Computer Forensics ...
 
Notifications
Clear all

Computer Forensics project

15 Posts
8 Users
0 Likes
3,807 Views
(@gumstickstorage)
Posts: 14
Active Member
Topic starter
 

Hello everyone,

Just a quick introduction. I am a third year computer forensics student currently starting off the our dissertations for the year. I was recommended by my supervisor to get on this forum for better communication with digital forensic affiliates. Comically he also stated that I should ensure that my first post be a good post as to show a smart first impression!

The topic I've chose is, in a nutshell, for me to have a look at some guidelines used in digital forensics and determine if any amendments could be made, naturally undertaking practical experiments to see if methods stated in these guidelines are the most efficient, yet most comprehensive way to process evidence, or other tasks (This was heavily inspired by this nice little post here which I found a couple months ago)

So far, I've been looking at some guidelines.
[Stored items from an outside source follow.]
/-- Reading a register after a run of writes from `V[0]` on. -/
theorem State.reg_setRegs (s : State) (bs : List Byte) (y : Nibble) :
    (s.setRegs bs).reg y = if y.toNat < bs.length then bs.getD y.toNat 0 else s.reg y := by
  have h := overwriteRegs_getElem bs s.v 0 y.toNat y.isLt
  simpa [State.reg, State.setRegs] using h

@[simp] theorem State.setMem_memByte (s : State) (m : Cells) (a : Nat) :
    memByte (s.setMem m) a = cellRead blankMem m a := rfl

@[simp] theorem State.setDisp_pixel (s : State) (d : Cells) (x y : Nat) :
    pixel (s.setDisp d) x y = cellRead blankDisp d (cellIndex x y) := rfl

end Sys2Proof.Machine
end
The first being everyone's favourite ACPO Good Practice Guide for Digital Evidence, to ones I ended up discovering myself such as ISO/IEC 27037, 27041, 27042 and 27043. I feel by standard, I should have ISO/IEC 17025, which I notice through research and looking in the forums here that it has mixed reviews. I'm also looking at academic literature such as digital forensic frameworks proposed by Beebe and Clark, and Reith et al. I've also been suggested by my supervisor to look at Forensic Science Regulator. There's also a handy sounding book called Digital Forensics Processing and Procedures meeting the requirements of ISO 17020, ISO 17025, ISO 27001 and Best Practice Requirements written by Watson and Jones in 2013. Keep in mind that my dissertation focuses on the UK so I don't think the likes of NIST would be helpful to me, although I would happily take in any knowledge you have of it as general learning.
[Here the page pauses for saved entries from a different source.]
/-! ### Configuration writes, and instructions on the toggles (70_reset_and_hazards.md R226) -/

theorem hostMove_cfgWrite (f : ConfigField) (v : Toggle) (s : State) :
    hostMove (.cfgWrite f v) s = .next (hostCfgWrite f v s) := rfl

theorem unchangedBut_hostCfgWrite (f : ConfigField) (v : Toggle) (s : State) :
    s.unchangedBut (hostCfgWrite f v s) [.toggles] := by
  intro p hp
  cases f with
  | shift | jump | ldst =>
    cases p with
    | toggles => simp at hp
    | reg | pc | index | mem | disp | stack | dt | st | remainders | lastKeyState | sndOn | fault | frameRate |
      params | inputs | events => simp [Part.same, hostCfgWrite, State.reg, memByte, pixel]

/-- The toggles choose between the two forms of a shift, but no form writes them. -/
theorem same_toggles_shift (flag shift : Byte → Byte) (x y : Nibble) (s : State) :
    Part.toggles.same s (shiftInPlace flag shift x (shiftCopy x y s)) := by
  obtain ⟨b, copied⟩ := shiftCopy_cases x y s
  simp [copied, shiftInPlace, Part.same]

theorem same_toggles_takeRelease (x : Nibble) (rel : Half) (s : State) :
    Part.toggles.same s (takeRelease x rel s) := by
  obtain e | ⟨b, e⟩ := takeRelease_cases x rel s
  · simp [e, Part.same]
  · simp [e, Part.same]

/-- No instruction changes a toggle: what each one does is made of writes to other pieces of state. -/
theorem exec_same_toggles {i : Instr} {s t : State} (h : exec i s = .next t) : Part.toggles.same s t := by
  cases i with
  | ret => obtain ⟨-, ⟨-, rfl⟩ | ⟨-, rfl⟩⟩ := execRet_next h <;> simp [Part.same]
  | call => obtain ⟨-, ⟨-, rfl⟩ | ⟨-, rfl⟩⟩ := execCall_next h <;> simp [Part.same]
  | drw => obtain ⟨_, _, r, -, -, rfl⟩ := execDrw_next h; simp [Part.same]
  | ldB => obtain ⟨m, -, rfl⟩ := execLdB_next h; simp [Part.same]
  | stRegs =>
    obtain ⟨m, -, rfl⟩ := execStRegs_next h
    exact Part.same_advanceIndex (by decide) (s.unchangedBut_setMem m _ (by decide))
  | ldRegs =>
    obtain ⟨bs, -, rfl⟩ := execLdRegs_next h
    exact Part.same_advanceIndex (by decide) (s.same_setRegs bs (by simp))
  | shr x y => cases h; exact same_toggles_shift _ _ x y s
  | shl x y => cases h; exact same_toggles_shift _ _ x y s
  | ldVxK x =>
    cases h
    split
    · simp [Part.same]
    · exact same_toggles_takeRelease x _ s.polled
  | addI => cases h; split <;> simp [Part.same]
  | cls | jp | seImm | sneImm | seReg | ldImm | addImm | ldReg | orReg | andReg | xorReg | addReg | subReg | subnReg |
    sneReg | ldI | jpOff | rnd | skp | sknp | ldVxDt | ldDtVx | ldStVx | ldF | nop => cases h; simp [Part.same]

/-- Settles O56: the host's write stores one toggle, and no instruction stores any. -/
theorem configurationWritesStoreOnly : Obligations.ConfigurationWritesStoreOnly := by
  unfold Obligations.ConfigurationWritesStoreOnly
  refine ⟨fun v s => ⟨?_, ?_, ?_⟩, fun _ _ _ => exec_same_toggles⟩
  · exact ⟨_, hostMove_cfgWrite .shift v s, rfl, rfl, rfl, unchangedBut_hostCfgWrite .shift v s⟩
  · exact ⟨_, hostMove_cfgWrite .jump v s, rfl, rfl, rfl, unchangedBut_hostCfgWrite .jump v s⟩
  · exact ⟨_, hostMove_cfgWrite .ldst v s, rfl, rfl, rfl, unchangedBut_hostCfgWrite .ldst v s⟩

end Sys2Proof.Machine

namespace Sys2Proof.Machine

/-! ### Debug writes (70_reset_and_hazards.md R228) -/

theorem hostMove_debugWrite (w : DebugWrite) (s : State) :
    hostMove (.debugWrite w) s = .next (hostDebugWrite w s) := rfl

/-- The piece of state a debug write names. A slot and the cursor are both of the stack. -/
def DebugWrite.part : DebugWrite → Part
  | .mem _ _ => .mem
  | .slot _ _ | .sp _ => .stack
  | .pc _ => .pc
  | .index _ => .index
  | .reg x _ => .reg x

theorem State.unchangedBut_stack (s : State) (stack : Vector Half 16) (sp : BitVec 5) :
    s.unchangedBut { s with stack := stack, sp := sp } [.stack] := by
  intro p hp
  cases p with
  | stack => simp at hp
  | reg | pc | index | mem | disp | dt | st | remainders | lastKeyState | sndOn | fault | toggles | frameRate |
    params | inputs | events => simp [Part.same, State.reg, memByte, pixel]

/-- A debug write changes at most the piece it names. -/
theorem unchangedBut_hostDebugWrite (w : DebugWrite) (s : State) :
    s.unchangedBut (hostDebugWrite w s) [w.part] := by
  cases w with
  | mem a b => exact s.unchangedBut_setMem _
  | slot k a => exact s.unchangedBut_stack _ s.sp
  | sp n => exact s.unchangedBut_stack s.stack n
  | pc a => exact s.unchangedBut_setPc a
  | index a => exact s.unchangedBut_setI a
  | reg x b => exact s.unchangedBut_setReg x b

theorem memByte_hostDebugWrite_mem (s : State) (a : Addr) (b : Byte) (c : Nat) :
    memByte (hostDebugWrite (.mem a b) s) c = if c = a.toNat then b else memByte s c :=
  cellRead_cellWrite blankMem s.mem a.toNat c b

theorem stack_hostDebugWrite_slot (s : State) (k : Nibble) (h : Half) (j : Nat) (hj : j < 16) :
    (hostDebugWrite (.slot k h) s).stack[j] = if j = k.toNat then h else s.stack[j] := by
  simp [hostDebugWrite, Vector.getElem_set, eq_comm]

/-- Settles O58: the frame is one lemma over all debug writes; what is left is that the named piece holds the value. -/
theorem debugWritesSetOnePiece : Obligations.DebugWritesSetOnePiece := by
  unfold Obligations.DebugWritesSetOnePiece
  refine fun s a b h k x n => ⟨?_, ?_, ?_, ?_, ?_, ?_⟩
  · exact ⟨_, hostMove_debugWrite _ s, memByte_hostDebugWrite_mem s a b, unchangedBut_hostDebugWrite (.mem a b) s⟩
  · exact ⟨_, hostMove_debugWrite _ s, rfl, stack_hostDebugWrite_slot s k h, unchangedBut_hostDebugWrite (.slot k h) s⟩
  · exact ⟨_, hostMove_debugWrite _ s, rfl, rfl, unchangedBut_hostDebugWrite (.sp n) s⟩
  · exact ⟨_, hostMove_debugWrite _ s, rfl, unchangedBut_hostDebugWrite (.pc h) s⟩
  · exact ⟨_, hostMove_debugWrite _ s, rfl, unchangedBut_hostDebugWrite (.index h) s⟩
  · exact ⟨_, hostMove_debugWrite _ s, s.reg_setReg_self x b, unchangedBut_hostDebugWrite (.reg x b) s⟩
This is just scratching the surface, as my dissertation progresses, I expect to look at more guidelines and do *something* with those too (compare, maybe analyse, it's all in thought right now).

What I essentially would like is expert opinion. It's all well and good proposing something like this but not get an opinion from those who actually conduct real-world work in the field. What do you think about the guidelines you may follow or have followed? Would you personally like to see changes? Do you think they're OK the way they are? They don't have to be limited to just those guidelines so if you have any in thought, please do mention it below.

Your words will be automatically classed as qualitative data so I'd really appreciate you guys taking the time to state your opinions. )

Thanks for reading.

 
Posted : 29/10/2019 10:06 pm
(@rich2005)
Posts: 535
Honorable Member
 

In a nutshell

ACPO guidelines sensible and practical.

ISO17025 - totally ridiculous for digital forensics and it's push to be mandated on DF in the UK overseen by someone with a total lack of understanding of the complexity of the field (who seems to think digital forensics is akin to plugging samples into a big DNA machine - which funnily enough is her background). A giant waste of time and money that will (in reality - not the ideal world) only lead to a more factory production line method of looking at cases with poorer quality work being produced as a result.

Would I like to see changes? Yes - scrap ISO17025 completely. Appoint someone who understands the complexity of the field and try to design measures to improve the actual quality of digital forensic science. Being ISO17025 accredited doesn't prevent "poor quality forensic science" that they often refer to. It just gives the appearance of quality via a rubber stamp saying the lab is producing work to a quality standard. That work can still be a load of garbage, whether because of the ISO17025 accredited tool not producing accurate results, or because of the poor knowledge/interpretation/decisions of an examiner. Any competent examiner, spending time checking their work, is probably finding far more problems with forensic software, on a regular basis, than the ISO17025 testing regime ever has, or will.

A sensible step would be a standards body for digital forensics, composed almost solely of DF practitioners spending all their time testing tools, on decent "real world" data sets, that is funded solely to test forensic software and hardware. Report any errors found publicly on a website (so that examiners are aware) and report back to the manufacturer for fixing urgently. If penny-pinching, they could probably even introduce a compliance system for major DF software, charge them a small amount of money for this testing, in order to say that tool is compliant with the UKDF testing regime, which aims to detect and fix software bugs quicker.

Of course the issue of a rogue or incompetent examiner isn't alleviated at all really by ISO17025, despite that seemingly being most of the reason behind the push for it. That's a tougher nut to crack and our adversarial court system is a good measure against that (with adequately funded defence work). However the race to the bottom in terms of resources in terms of cutting legal aid (or police budgets) again just makes things worse.

 
Posted : 30/10/2019 3:50 pm
(@gumstickstorage)
Posts: 14
Active Member
Topic starter
 

Thanks for responding Rich.

I get that 17025 is a pretty unpopular set of guidelines due to unrealistic expectations and costs. Unfortunately I can't just write that I want to scrap it but I'd love to take a crack at that.

I'm sure you're aware that ISO goes through a periodic review every five years for any major corrigendum. However, ACPO's guidelines have been published in 2012 and no matter how hard I look, I can't seem to find anything that tells me that their guidelines have gone through some sort of review. Would you say, from your recent experiences, that it still relates to today's real world digital forensic issues?

 
Posted : 30/10/2019 10:15 pm
jaclaz
(@jaclaz)
Posts: 5133
Illustrious Member
 

I get that 17025 is a pretty unpopular set of guidelines due to unrealistic expectations and costs. Unfortunately I can't just write that I want to scrap it but I'd love to take a crack at that.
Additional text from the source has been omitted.